• _Action item_: Which lines run from the line with "apply BitVec.eq_of_getLsbD_eq" through the line with "32 by omega, BitVec.getLsbD_of_ge op i (by omega)]" in the entries below? Print them exactly, both ends included, and nothing more.

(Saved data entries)
BEGIN
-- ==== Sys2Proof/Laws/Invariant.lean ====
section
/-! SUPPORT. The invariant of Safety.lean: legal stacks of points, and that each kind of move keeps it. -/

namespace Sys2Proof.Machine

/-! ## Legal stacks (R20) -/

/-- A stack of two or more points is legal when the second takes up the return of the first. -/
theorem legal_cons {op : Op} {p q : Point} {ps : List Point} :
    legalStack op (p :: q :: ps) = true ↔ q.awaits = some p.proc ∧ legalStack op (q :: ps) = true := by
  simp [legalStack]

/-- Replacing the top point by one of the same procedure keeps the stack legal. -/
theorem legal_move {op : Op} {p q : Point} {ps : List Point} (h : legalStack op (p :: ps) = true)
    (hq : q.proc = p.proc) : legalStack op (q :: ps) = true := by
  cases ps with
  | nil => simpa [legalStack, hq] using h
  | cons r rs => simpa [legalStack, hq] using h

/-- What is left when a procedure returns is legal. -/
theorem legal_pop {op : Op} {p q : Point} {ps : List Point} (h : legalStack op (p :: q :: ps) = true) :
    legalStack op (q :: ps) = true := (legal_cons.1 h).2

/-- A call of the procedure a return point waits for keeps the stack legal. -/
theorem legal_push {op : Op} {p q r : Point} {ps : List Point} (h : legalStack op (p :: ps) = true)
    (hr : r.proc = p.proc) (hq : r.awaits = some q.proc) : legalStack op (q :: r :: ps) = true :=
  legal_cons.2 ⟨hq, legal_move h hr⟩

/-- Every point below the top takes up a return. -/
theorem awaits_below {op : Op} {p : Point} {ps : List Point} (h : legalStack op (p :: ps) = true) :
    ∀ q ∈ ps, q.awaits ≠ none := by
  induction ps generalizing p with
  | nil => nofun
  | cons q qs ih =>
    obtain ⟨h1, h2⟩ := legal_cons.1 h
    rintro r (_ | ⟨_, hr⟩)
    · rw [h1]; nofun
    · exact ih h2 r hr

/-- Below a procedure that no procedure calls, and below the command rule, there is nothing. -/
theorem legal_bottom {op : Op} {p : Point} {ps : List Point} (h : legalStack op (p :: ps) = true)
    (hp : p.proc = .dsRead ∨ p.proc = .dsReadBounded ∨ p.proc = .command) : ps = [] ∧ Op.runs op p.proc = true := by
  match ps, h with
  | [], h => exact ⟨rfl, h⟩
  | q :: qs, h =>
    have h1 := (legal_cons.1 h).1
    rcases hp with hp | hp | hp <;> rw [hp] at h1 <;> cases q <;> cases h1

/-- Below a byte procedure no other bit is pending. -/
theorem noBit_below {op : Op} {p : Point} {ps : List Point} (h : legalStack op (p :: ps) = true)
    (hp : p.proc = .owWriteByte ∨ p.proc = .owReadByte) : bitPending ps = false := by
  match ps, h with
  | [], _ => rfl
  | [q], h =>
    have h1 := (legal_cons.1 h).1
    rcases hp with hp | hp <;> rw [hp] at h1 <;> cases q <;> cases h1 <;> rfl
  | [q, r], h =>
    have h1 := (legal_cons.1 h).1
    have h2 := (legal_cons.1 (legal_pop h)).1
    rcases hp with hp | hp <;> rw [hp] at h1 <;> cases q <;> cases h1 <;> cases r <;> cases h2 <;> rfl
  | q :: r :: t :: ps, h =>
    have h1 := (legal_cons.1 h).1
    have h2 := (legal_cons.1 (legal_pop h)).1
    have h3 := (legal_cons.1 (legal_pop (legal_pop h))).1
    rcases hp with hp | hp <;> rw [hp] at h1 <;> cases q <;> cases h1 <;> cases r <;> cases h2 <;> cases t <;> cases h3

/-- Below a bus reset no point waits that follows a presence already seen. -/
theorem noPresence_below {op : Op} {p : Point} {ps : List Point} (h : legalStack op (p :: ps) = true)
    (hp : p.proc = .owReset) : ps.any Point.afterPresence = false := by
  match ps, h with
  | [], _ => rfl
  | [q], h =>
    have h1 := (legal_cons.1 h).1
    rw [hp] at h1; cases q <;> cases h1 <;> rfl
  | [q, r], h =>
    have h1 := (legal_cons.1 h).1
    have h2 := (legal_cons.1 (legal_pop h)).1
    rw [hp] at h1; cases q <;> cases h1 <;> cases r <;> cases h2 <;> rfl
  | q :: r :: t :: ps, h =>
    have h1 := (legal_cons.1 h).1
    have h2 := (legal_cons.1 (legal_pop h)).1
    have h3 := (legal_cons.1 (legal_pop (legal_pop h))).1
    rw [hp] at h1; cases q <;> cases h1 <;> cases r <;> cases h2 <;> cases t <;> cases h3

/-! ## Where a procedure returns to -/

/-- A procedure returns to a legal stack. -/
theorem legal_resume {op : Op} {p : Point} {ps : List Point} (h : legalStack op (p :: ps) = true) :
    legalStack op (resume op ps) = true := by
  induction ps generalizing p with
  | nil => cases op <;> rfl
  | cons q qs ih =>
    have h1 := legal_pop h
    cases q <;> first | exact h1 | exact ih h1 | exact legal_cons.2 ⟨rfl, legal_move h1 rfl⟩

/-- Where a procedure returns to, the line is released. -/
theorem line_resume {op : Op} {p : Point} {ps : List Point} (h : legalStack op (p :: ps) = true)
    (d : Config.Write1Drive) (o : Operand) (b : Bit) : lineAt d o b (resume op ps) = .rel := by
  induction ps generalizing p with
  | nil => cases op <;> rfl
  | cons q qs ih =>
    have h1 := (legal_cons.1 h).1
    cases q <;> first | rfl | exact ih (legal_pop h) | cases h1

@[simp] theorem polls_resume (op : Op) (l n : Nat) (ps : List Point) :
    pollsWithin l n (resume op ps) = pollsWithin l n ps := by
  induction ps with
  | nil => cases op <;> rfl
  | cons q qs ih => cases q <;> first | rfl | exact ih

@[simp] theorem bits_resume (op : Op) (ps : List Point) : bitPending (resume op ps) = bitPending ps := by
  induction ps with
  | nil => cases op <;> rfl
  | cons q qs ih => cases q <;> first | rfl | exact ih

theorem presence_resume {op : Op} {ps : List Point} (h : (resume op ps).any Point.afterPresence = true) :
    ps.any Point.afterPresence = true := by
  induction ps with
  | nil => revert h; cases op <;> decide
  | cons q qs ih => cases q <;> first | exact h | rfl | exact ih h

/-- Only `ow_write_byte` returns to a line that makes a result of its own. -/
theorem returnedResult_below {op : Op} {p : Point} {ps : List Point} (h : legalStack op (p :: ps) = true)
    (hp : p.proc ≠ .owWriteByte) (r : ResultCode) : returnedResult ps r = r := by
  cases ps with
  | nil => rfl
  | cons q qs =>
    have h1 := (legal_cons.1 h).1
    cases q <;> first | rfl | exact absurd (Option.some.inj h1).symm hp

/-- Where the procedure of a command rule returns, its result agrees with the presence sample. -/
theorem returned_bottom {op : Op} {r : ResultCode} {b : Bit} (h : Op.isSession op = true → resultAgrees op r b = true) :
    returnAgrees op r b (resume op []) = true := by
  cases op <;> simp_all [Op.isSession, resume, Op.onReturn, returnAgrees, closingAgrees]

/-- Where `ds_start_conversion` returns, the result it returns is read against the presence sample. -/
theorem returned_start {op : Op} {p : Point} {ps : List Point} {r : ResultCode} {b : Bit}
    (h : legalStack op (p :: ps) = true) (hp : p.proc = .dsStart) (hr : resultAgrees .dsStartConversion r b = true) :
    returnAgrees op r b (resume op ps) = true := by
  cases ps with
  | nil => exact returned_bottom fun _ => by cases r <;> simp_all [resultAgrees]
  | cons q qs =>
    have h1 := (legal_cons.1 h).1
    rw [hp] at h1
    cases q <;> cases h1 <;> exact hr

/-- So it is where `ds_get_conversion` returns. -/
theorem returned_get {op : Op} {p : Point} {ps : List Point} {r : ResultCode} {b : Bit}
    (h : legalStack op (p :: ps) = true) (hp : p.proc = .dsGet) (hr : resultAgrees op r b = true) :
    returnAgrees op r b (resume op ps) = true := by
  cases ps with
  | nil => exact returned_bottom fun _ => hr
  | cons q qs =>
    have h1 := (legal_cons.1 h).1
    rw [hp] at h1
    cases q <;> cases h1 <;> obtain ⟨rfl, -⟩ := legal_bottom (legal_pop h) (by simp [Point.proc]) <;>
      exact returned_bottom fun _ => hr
END
BEGIN
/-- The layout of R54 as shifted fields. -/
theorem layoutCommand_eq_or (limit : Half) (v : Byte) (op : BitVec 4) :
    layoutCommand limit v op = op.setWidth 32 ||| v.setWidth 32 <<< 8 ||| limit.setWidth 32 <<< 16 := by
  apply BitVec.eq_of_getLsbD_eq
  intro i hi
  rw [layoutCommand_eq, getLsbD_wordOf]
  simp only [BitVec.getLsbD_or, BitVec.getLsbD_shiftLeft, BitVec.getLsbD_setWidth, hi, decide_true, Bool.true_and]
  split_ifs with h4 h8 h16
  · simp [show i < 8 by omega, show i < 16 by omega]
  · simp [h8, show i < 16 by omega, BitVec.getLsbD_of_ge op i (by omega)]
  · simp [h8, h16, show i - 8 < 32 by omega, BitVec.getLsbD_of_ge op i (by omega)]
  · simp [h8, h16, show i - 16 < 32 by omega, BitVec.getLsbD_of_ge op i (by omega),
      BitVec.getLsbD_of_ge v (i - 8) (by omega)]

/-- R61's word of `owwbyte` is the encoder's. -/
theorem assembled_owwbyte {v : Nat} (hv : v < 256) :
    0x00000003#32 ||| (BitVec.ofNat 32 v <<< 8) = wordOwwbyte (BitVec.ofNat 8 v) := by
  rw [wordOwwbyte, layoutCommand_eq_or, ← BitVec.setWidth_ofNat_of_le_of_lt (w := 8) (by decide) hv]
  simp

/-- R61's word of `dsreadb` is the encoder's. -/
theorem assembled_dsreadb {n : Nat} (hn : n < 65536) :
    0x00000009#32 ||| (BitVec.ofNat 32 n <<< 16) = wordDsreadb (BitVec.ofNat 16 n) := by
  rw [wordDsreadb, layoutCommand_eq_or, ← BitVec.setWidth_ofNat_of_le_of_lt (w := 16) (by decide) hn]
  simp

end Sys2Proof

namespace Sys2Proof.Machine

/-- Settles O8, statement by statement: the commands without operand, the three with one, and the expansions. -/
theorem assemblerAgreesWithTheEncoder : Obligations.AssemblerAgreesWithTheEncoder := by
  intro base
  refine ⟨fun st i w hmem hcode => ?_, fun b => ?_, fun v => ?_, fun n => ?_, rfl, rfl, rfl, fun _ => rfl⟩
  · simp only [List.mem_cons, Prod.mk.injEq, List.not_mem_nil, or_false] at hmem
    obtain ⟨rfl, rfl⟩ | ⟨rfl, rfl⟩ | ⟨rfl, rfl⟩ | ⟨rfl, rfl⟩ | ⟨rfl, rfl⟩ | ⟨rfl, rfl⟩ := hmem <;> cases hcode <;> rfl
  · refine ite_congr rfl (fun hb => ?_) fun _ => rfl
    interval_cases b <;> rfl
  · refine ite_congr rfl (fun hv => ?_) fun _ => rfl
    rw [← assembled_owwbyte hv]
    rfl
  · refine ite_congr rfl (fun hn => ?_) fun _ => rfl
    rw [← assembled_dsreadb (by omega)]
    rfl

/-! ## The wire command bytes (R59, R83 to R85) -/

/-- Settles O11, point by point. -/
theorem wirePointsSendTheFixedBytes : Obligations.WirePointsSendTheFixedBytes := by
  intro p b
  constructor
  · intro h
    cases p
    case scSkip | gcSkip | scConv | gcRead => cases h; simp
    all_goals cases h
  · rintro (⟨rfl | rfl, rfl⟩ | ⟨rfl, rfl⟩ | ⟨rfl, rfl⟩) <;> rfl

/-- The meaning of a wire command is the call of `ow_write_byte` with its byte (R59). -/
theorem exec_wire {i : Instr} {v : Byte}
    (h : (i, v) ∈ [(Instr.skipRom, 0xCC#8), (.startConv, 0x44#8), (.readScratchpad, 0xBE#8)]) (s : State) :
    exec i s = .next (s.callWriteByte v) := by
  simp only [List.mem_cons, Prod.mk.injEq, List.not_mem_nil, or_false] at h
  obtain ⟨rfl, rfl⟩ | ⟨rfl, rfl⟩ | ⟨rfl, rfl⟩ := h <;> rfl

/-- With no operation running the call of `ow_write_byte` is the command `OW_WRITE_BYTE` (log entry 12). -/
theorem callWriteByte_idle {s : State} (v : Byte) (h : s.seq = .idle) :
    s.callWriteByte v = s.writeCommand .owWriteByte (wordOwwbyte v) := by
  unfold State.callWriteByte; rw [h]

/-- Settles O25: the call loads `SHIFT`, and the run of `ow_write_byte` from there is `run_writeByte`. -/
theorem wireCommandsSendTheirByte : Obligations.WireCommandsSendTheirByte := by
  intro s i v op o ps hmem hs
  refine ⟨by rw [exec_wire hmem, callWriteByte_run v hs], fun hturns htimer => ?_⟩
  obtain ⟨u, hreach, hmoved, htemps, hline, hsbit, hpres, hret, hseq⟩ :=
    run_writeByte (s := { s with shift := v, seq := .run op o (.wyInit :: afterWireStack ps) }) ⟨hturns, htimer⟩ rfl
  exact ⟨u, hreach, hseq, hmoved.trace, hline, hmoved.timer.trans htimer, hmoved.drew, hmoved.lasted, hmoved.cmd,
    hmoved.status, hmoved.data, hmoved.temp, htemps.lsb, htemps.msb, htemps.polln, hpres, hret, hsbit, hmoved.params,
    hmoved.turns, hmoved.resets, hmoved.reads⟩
END
• _Output below_:
  apply BitVec.eq_of_getLsbD_eq
  intro i hi
  rw [layoutCommand_eq, getLsbD_wordOf]
  simp only [BitVec.getLsbD_or, BitVec.getLsbD_shiftLeft, BitVec.getLsbD_setWidth, hi, decide_true, Bool.true_and]
  split_ifs with h4 h8 h16
  · simp [show i < 8 by omega, show i < 16 by omega]
  · simp [h8, show i < 16 by omega, BitVec.getLsbD_of_ge op i (by omega)]
  · simp [h8, h16, show i - 8 < 32 by omega, BitVec.getLsbD_of_ge op i (by omega)]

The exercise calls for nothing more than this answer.